* DIRECTIONS FOR THIS TASK
Output exactly the lines below, starting with the line that has "let v := match p.copy with" and going on through the line that has "none => s.mem.line p.phys", both included, and no other lines.

* SOURCE INFORMATION
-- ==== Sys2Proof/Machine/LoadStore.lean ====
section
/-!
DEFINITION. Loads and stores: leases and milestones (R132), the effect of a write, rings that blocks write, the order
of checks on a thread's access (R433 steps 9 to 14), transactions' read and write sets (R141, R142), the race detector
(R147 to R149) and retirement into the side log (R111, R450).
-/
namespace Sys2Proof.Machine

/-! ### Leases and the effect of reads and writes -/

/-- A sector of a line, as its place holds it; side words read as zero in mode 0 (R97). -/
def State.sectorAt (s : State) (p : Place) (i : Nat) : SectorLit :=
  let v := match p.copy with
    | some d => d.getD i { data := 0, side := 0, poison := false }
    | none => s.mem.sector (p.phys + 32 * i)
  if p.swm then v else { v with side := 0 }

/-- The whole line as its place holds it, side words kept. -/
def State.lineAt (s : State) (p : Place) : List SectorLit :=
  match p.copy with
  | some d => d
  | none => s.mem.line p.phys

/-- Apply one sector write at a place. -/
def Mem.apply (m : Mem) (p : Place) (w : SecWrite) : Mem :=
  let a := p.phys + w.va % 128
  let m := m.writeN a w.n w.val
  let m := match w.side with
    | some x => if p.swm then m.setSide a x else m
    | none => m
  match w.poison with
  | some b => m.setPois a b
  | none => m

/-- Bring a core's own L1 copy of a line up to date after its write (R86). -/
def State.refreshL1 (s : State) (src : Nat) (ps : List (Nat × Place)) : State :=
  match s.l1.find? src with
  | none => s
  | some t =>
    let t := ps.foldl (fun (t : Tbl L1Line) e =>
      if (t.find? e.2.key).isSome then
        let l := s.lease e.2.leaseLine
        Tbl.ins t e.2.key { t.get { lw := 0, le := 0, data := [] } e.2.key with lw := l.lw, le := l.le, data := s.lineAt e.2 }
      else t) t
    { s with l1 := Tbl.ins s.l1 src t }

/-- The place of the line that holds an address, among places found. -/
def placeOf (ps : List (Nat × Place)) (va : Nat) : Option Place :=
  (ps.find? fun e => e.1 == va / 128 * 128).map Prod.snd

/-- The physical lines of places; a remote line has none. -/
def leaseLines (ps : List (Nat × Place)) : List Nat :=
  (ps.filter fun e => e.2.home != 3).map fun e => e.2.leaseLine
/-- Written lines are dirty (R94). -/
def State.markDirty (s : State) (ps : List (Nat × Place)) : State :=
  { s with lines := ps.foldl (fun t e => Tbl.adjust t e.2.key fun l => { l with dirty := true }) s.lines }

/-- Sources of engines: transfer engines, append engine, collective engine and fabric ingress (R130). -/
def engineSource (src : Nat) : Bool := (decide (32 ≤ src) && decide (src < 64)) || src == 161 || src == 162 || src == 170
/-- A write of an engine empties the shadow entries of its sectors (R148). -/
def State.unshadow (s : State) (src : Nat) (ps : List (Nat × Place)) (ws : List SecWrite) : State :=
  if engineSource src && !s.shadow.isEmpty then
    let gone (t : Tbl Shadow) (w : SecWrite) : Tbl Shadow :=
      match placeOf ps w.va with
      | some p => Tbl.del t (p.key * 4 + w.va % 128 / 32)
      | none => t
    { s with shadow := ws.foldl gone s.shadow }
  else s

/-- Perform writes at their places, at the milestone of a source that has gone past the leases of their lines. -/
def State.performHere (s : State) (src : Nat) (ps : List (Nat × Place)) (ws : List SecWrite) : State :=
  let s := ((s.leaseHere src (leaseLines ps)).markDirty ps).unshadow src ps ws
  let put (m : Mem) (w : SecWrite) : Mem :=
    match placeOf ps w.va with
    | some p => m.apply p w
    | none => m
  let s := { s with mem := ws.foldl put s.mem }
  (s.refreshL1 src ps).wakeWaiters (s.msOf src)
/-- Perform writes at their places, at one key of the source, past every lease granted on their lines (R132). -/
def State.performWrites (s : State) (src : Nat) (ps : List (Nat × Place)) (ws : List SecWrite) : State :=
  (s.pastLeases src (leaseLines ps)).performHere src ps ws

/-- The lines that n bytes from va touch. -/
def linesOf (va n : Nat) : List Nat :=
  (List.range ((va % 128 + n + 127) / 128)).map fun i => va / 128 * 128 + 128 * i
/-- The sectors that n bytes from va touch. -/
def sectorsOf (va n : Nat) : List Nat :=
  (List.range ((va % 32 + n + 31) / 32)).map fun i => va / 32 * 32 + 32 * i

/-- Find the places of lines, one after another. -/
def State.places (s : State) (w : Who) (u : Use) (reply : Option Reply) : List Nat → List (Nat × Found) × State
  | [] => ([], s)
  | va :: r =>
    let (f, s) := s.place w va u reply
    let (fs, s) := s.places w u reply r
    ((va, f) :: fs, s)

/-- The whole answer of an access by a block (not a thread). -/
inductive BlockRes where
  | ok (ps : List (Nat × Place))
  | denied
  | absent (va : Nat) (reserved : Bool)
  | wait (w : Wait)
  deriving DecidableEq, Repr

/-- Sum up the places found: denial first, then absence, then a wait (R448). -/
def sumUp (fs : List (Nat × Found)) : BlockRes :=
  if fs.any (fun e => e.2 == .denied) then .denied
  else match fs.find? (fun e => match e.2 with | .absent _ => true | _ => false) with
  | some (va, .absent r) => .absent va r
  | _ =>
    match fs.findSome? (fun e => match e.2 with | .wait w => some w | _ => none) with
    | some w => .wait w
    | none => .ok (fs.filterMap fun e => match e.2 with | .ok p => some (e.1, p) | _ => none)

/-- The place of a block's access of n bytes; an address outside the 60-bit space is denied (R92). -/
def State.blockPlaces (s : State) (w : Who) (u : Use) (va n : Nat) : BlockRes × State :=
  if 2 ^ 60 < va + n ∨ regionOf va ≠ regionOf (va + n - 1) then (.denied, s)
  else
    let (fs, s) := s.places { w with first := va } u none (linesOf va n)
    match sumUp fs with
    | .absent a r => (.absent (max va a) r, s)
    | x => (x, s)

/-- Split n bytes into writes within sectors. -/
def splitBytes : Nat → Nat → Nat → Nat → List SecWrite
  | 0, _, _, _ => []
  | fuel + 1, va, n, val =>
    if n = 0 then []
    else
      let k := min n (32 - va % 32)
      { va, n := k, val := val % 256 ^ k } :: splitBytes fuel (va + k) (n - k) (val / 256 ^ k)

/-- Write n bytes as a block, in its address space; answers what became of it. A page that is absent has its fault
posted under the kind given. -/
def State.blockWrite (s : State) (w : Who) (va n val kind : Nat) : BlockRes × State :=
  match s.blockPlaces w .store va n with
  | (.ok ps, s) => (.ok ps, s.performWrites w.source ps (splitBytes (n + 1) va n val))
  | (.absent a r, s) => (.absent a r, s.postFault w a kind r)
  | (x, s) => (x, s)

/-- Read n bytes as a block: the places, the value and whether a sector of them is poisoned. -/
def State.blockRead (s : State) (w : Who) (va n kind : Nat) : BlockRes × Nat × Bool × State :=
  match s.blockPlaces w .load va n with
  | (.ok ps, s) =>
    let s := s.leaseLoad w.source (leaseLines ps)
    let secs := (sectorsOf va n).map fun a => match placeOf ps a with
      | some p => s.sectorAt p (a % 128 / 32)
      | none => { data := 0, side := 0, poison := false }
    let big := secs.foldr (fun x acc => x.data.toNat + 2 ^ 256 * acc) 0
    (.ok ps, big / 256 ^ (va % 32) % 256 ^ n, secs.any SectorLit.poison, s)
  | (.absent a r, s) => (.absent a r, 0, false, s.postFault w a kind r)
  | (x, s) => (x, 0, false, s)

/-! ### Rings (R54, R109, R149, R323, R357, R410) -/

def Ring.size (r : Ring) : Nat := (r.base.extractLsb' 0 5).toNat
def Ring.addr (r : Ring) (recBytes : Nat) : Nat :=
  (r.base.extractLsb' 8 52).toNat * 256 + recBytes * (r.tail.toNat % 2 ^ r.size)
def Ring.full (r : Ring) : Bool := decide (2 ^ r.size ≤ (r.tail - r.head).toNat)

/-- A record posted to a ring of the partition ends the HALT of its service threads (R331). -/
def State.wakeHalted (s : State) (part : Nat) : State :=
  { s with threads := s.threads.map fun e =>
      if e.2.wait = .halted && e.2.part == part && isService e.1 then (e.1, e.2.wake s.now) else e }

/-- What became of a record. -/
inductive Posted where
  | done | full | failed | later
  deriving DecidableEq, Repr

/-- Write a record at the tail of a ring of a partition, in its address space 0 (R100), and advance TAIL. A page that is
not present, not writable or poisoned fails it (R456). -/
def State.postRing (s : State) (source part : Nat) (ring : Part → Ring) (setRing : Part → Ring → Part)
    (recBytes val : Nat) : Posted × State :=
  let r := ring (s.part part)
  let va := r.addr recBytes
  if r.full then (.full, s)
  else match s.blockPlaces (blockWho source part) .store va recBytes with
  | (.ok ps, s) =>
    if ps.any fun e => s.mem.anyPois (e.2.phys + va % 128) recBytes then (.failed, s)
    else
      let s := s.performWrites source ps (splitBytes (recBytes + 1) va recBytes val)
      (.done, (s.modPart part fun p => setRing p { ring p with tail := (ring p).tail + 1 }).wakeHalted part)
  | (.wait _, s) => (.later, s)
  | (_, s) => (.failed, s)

* SOLUTION TO THIS TASK
  let v := match p.copy with
    | some d => d.getD i { data := 0, side := 0, poison := false }
    | none => s.mem.sector (p.phys + 32 * i)
  if p.swm then v else { v with side := 0 }

/-- The whole line as its place holds it, side words kept. -/
def State.lineAt (s : State) (p : Place) : List SectorLit :=
  match p.copy with
  | some d => d
  | none => s.mem.line p.phys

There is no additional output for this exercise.